- [EXERCISE]:
Copy out the first line of the listing and every line after it, exactly, until you have copied the line containing "namespace Sys2Proof.Machine".

....................

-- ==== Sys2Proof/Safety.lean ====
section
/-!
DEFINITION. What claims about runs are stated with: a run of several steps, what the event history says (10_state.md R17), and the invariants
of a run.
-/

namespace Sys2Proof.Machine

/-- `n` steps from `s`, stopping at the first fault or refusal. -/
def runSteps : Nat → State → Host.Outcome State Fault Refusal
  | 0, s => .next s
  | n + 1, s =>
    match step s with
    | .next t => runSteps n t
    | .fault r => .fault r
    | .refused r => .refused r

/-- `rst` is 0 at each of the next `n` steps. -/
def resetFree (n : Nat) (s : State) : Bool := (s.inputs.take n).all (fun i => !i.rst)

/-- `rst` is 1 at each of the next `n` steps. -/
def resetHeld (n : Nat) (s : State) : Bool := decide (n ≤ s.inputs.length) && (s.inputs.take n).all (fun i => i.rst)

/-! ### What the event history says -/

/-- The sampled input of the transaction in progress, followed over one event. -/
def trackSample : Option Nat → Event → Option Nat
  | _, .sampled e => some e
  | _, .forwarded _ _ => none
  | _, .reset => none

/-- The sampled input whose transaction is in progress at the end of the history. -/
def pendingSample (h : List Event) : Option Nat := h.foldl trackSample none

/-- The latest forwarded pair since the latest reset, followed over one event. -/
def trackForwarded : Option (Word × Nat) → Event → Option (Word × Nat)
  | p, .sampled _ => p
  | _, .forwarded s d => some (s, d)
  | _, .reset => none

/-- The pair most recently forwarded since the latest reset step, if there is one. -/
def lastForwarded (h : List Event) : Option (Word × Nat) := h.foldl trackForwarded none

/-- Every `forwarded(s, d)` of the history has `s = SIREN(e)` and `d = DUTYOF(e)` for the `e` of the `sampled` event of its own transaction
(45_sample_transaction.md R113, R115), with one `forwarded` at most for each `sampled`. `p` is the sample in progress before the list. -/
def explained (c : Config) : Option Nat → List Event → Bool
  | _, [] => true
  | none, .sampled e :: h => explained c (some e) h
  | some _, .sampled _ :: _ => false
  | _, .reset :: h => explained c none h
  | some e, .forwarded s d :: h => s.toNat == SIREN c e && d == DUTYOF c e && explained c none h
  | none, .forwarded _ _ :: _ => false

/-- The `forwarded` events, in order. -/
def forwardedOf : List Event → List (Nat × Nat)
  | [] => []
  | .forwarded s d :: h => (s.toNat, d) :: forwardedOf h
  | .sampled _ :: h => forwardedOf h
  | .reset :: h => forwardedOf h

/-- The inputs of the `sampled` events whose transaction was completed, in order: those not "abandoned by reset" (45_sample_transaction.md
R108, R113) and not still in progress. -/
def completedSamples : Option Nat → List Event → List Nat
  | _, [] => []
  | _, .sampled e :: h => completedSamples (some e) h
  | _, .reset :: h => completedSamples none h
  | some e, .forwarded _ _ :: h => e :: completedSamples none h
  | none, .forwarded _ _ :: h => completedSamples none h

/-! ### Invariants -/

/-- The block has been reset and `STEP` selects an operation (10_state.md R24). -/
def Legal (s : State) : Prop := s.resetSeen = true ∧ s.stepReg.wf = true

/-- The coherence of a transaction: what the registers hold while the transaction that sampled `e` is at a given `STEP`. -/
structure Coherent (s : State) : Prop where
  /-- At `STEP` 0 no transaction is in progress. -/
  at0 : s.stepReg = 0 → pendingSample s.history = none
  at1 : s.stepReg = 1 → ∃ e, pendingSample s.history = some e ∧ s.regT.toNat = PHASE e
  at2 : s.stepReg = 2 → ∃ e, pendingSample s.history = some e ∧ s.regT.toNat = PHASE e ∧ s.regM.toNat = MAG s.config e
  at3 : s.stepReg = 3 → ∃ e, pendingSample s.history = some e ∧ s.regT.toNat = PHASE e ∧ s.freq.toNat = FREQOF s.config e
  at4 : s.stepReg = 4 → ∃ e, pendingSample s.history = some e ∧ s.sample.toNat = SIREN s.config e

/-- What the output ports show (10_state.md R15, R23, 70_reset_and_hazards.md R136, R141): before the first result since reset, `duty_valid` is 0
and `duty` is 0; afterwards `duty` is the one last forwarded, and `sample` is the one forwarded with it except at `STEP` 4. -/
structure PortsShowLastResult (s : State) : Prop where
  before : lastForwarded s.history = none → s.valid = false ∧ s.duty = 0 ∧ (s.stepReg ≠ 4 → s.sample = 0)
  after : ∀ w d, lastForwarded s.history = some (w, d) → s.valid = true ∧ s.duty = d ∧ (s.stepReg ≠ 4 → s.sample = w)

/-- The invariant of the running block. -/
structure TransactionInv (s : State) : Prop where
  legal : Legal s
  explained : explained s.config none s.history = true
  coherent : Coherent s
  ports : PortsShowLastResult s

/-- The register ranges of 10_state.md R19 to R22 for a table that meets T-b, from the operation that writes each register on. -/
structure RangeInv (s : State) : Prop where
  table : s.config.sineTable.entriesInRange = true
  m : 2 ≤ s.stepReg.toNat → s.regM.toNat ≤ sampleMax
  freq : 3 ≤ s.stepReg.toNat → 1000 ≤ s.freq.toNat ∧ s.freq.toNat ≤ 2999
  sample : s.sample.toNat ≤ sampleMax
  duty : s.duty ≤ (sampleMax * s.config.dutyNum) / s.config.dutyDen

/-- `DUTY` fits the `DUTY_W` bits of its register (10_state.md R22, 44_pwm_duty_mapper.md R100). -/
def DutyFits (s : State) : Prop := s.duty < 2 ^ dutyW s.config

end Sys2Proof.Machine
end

....................

- [SOLUTION]:
-- ==== Sys2Proof/Safety.lean ====
section
/-!
DEFINITION. What claims about runs are stated with: a run of several steps, what the event history says (10_state.md R17), and the invariants
of a run.
-/

namespace Sys2Proof.Machine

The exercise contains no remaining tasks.